━━━━━ DATA UNDER STUDY ━━━━━

/-- SAFF_NS_STATE of the selected namespace. -/
def nsStateWord (s : State) : Nat :=
  let n := s.reg SAFF_NS_SEL
  match s.ns n with
  | none => 0
  | some x =>
    let st : Nat := if x.deleting.isSome then 3 else if x.ready then 1 else 2
    let up := ((sessOf s n).filter (fun p => p.2.queue != 0 && p.2.st == .up)).length
    st + at_ 2 (b2n x.carmine) + at_ 3 (b2n x.lbaf) + at_ 4 up + at_ 16 (cdiv (4096 * (pagesOf s n).length) (2 ^ 20))

-- Mailboxes, Palette, Mordant

/-- MBOX_STAT (R446). -/
def mboxStatWord (p : Pair) : Nat := bitsOf [p.inWord != 0#64, p.outWord != 0#64, p.inRR, p.outRR, p.crossed]

/-- MBOX_IRQ (R447): PORT resets to k mod 2. -/
def mboxIrqWord (k : MboxId) (p : Pair) : Nat :=
  let port := match k with
    | .block n => b2n (p.port.getD (n % 2 == 1))
    | _ => 0
  p.vector + at_ 11 port + at_ 12 (b2n p.en)

/-- The registers of a pair but its words, which MAILBOX_READ reads. -/
def pairReg (s : State) (k : MboxId) (o : Nat) : Nat :=
  let p := s.pair k
  if o = 0x10 then mboxStatWord p else if o = 0x14 then mboxIrqWord k p else if o = 0x18 then p.refused else if o = 0x1C then p.rrcnt else 0

/-- PAL_FW (R476). -/
def palFwWord (s : State) : Nat :=
  let b := s.bank (otherBank s.pal.active)
  runningRelease s + at_ 16 (if b.verified then b.release else 0) + at_ 32 s.pal.active + at_ 33 (b2n b.verified) + at_ 34 s.pal.act + at_ 40 s.pal.actStatus

/-- MORD_STATE and MORD_SLOT, for readers of the secure world (R502, R503). -/
def mordStateWord (s : State) : Nat := b2n s.sec.entOk + at_ 1 (b2n s.sec.erasing) + at_ 8 s.sec.engines
def mordSlotWord (s : State) (i : Nat) : Nat :=
  match mget s.sec.keys i with
  | none => 0
  | some k => 1 + at_ 1 (b2n k.world) + at_ 2 k.ksize + at_ 4 (b2n k.enc) + at_ 5 (b2n k.dec) + at_ 6 (b2n k.unwrap) + at_ 8 (s.slot 9 i).owner + at_ 20 (s.slot 9 i).gen

-- Verdigris, Swatch, Sienna

/-- SWAT_STATE (R523). -/
def swatStateWord (s : State) : Nat :=
  let queued := if s.rel.running then s.rel.tests.length - 1 else s.rel.tests.length
  let test := match s.rel.tests.head? with
    | some t => if s.rel.running then t.test else 0
    | none => 0
  b2n s.rel.running + at_ 1 (b2n (destrOk s)) + at_ 8 test + at_ 16 queued

def collStateWord (s : State) (i : Nat) : Nat :=
  let c := s.coll i
  if c.en && decide ((s.eth c.port).lstate ≠ 5) then 1 + at_ 1 (b2n (s.eth c.port).up) + at_ 2 (b2n (noAddr s c)) else 0

/-- The index of a register among those of a stride. -/
def nth (off base stride : Nat) : Nat := (off - base) / stride
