-- ==== Sys2Proof/Machine/Tick.lean ====
section
/-! DEFINITION. The passing of time when no command waits (R36, R38). -/

namespace Sys2Proof.Machine

open Sys2Proof

/-- 10 ns of reference time pass (R36). While the main rails are off no counter runs. Interrupts of the slow-path rings that their 10 µs
held back are sent (R469), and Saffron goes on (log 2). -/
def tick (s : State) : State :=
  if s.umb.phase = 0 then s
  else
    let s1 : State := { s with fab := { s.fab with time := s.fab.time + 10 } }
    safSettle ((s1.pal.spRings.map (·.1)).foldl spIrq s1)

end Sys2Proof.Machine
end

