/-- R236, R237, R242, R243, R246, R248: joining a parity group and the end of the join; leaving; closing an epoch and its commit; rebuild on
a survivor and on the spare, and its end; and a lost member. -/
def Obligations.ParityGroups : Prop :=
  FwEffect 0x020 .pgJoin (fun s c b t r => fromPf0 c = true ∧ pgFieldsOk b = true ∧ parityMin (max 1 s.fab.size) ≤ pgP b ∧ groupOf s (bn b 15 0) = none ∧
    groupMade s c b false t ∧ r = none) ∧
  (∀ (s : State) (group : Nat) (g : PGroup) (peers : List PeerConn), s.pgroup group = some g → g.state = .joining →
    exec (.pgJoinDone group false peers) s = .next (replyTo (s.dropPg group) g.cmd { status := .invalidField }) ∧
    exec (.pgJoinDone group true peers) s = .next (replyTo (openPeers (s.setPg group { g with state := .normal, commit := 0, openE := 1, cmd := 0 }) group
      (peers.filter (fun p => decide (p.member < g.w) && p.member != g.member))) g.cmd { status := .success }) ∧
    exec (.pgJoinTimeout group) s = .next (replyTo (s.dropPg group) g.cmd { status := .remoteTimeout })) ∧
  FwEffect 0x021 (fun k b => .pgLeave k b false) (fun s c b t r => fromPf0 c = true ∧ bodyReserved b [] 16 = true ∧ ∃ n g, groupOf s (bn b 15 0) = some (n, g) ∧
    g.cmd = 0 ∧ s.lake.regions.any (fun r => r.2.prot && r.2.pgroup == g.pgroup) = false ∧ r = some success ∧
    let s1 := (groupConns s n).foldl (fun s k => closePeer s k.1) (endEpoch s n g .aborted)
    t = { s1.dropPg n with par := { (s1.dropPg n).par with deltas := s1.par.deltas.filter (fun d => d.slot != n) } }) ∧
  FwEffect 0x021 (fun k b => .pgLeave k b true) (fun s c b t r => fromPf0 c = true ∧ bodyReserved b [] 16 = true ∧ (groupOf s (bn b 15 0)).isSome = true ∧
    t = s ∧ r = some { status := .busy }) ∧
  (∀ (s : State) (job n : Nat) (jb : Job) (g : PGroup), jobOf s job 0x52 .started = some jb → epochBodyOk jb.desc = true →
    groupOf s (bn jb.desc 207 192) = some (n, g) → g.owner = jb.fn → g.state ≠ .joining →
    (bn jb.desc 319 256 ≠ g.openE → exec (.parEpoch job) s = .next (completeJob s job (.cls 0x55) 0 0)) ∧
    (bn jb.desc 319 256 = g.openE → g.state ≠ .normal → exec (.parEpoch job) s = .next (completeJob s job .peerLost 0 0)) ∧
    (bn jb.desc 319 256 = g.openE → g.state = .normal → g.closing = none → exec (.parEpoch job) s =
      .next ((s.setJob job { jb with phase := .running }).setPg n { g with closing := some job, openE := (g.openE + 1) % 2 ^ 64 }))) ∧
  (∀ (s : State) (group job : Nat) (g : PGroup), (paritySettle s).pgroup group = some g → g.closing = some job → g.state = .normal →
    (paritySettle s).par.deltas.any (fun d => d.slot == group && decide (d.epoch ≤ g.openE - 1)) = false →
    exec (.epochCommit group) s = (let g1 : PGroup := { g with commit := g.openE - 1, closing := none, dirty := g.dirty.filter (fun x => decide (g.openE - 1 < x.2)) }
      .next (completeJob (sendManifest ((paritySettle s).setPg group g1) group g1) job .success 0 0))) ∧
  (∀ peers : List PeerConn,
    FwEffect 0x022 (fun k b => .pgRebuild k ⟨b, peers⟩) (fun s c b t r => fromPf0 c = true ∧ pgFieldsOk b = true ∧ groupOf s (bn b 15 0) = none ∧
      parityMin (max 1 s.fab.size) ≤ pgP b ∧ (pgNodes b).getD (bn b 35 32) 0xFFFF = s.fab.node ∧ r = none ∧ ∃ s1 n g, groupMade s c b true s1 ∧
      groupOf s1 (bn b 15 0) = some (n, g) ∧ t = openPeers s1 n (peers.filter (fun p => decide (p.member < g.w) && p.member != g.member))) ∧
    FwEffect 0x022 (fun k b => .pgRebuild k ⟨b, peers⟩) (fun s c b t r => fromPf0 c = true ∧ pgFieldsOk b = true ∧ ∃ n g g1, groupOf s (bn b 15 0) = some (n, g) ∧
      pgW b = g.w ∧ pgP b = g.p ∧ pgS b = g.size ∧ pgNodes b = g.nodes ∧ bn b 35 32 ≠ g.member ∧ g.cmd = 0 ∧
      (rebuildBegins s n (bn b 35 32) peers).pgroup n = some g1 ∧ g1.state ≠ .lost ∧ r = none ∧
      t = (rebuildBegins s n (bn b 35 32) peers).setPg n { g1 with cmd := c.id, since := (rebuildBegins s n (bn b 35 32) peers).now })) ∧
  (∀ (s : State) (group epoch : Nat) (data parity : List StripeLine) (peers : List PeerConn) (g : PGroup), s.pgroup group = some g → g.state = .rebuilding →
    exec (.pgRebuildDone group false epoch data parity peers) s = .next (groupEnds s group) ∧
    ((if g.spare then !g.reported else s.par.deltas.any (fun d => d.slot == group)) = false →
      let s1 := (rebuildLines g (s.setPg group { g with state := .lost }) data parity).setPg group g
      exec (.pgRebuildDone group true epoch data parity peers) s = .next (endRebuild s1 group g epoch peers) ∧
      ((∀ m < 16, g.lost.getLsbD m = true → m ∈ peers.map (·.member)) → ∃ s2 : State,
        s2.pgroup group = some { g with state := .normal, lost := 0#16, commit := epoch, openE := (epoch + 1) % 2 ^ 64, closing := none, dirty := [], cmd := 0, rebuilt := if g.spare then g.toRebuild else g.rebuilt, spare := false, reported := false } ∧
        endRebuild s1 group g epoch peers = settle (let s3 := releaseHeld (openPeers s2 group (peers.filter (fun p => decide (p.member < g.w) && p.member != g.member &&
          !(groupConns s1 group).any (fun c => c.2.peerNode == g.nodes.getD p.member 0xFFFF && decide (c.2.state ≠ .error)))))
          if g.cmd = 0 then s3 else replyTo s3 g.cmd { status := .success })))) ∧
  (∀ (s : State) (slot m : Nat) (g : PGroup), s.pgroup slot = some g → g.lost.getLsbD m = false → g.state = .normal → g.closing = none → g.cmd = 0 →
    let lost := g.lost ||| BitVec.ofNat 16 (2 ^ m)
    (popcount 16 lost.toNat ≤ g.p → (memberLost s slot m).pgroup slot = some { g with lost := lost, state := .degraded }) ∧
    (g.p < popcount 16 lost.toNat → ∃ s2 : State, memberLost s slot m = releaseHeld s2 ∧ s2.pgroup slot = some { g with lost := lost, state := .lost, cmd := 0 }))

━━━━━

#### WHAT IS BEING ASKED:
Copy out every line of the data that includes "dropPg".

#### ANSWER AREA:
    exec (.pgJoinDone group false peers) s = .next (replyTo (s.dropPg group) g.cmd { status := .invalidField }) ∧
    exec (.pgJoinTimeout group) s = .next (replyTo (s.dropPg group) g.cmd { status := .remoteTimeout })) ∧
    t = { s1.dropPg n with par := { (s1.dropPg n).par with deltas := s1.par.deltas.filter (fun d => d.slot != n) } }) ∧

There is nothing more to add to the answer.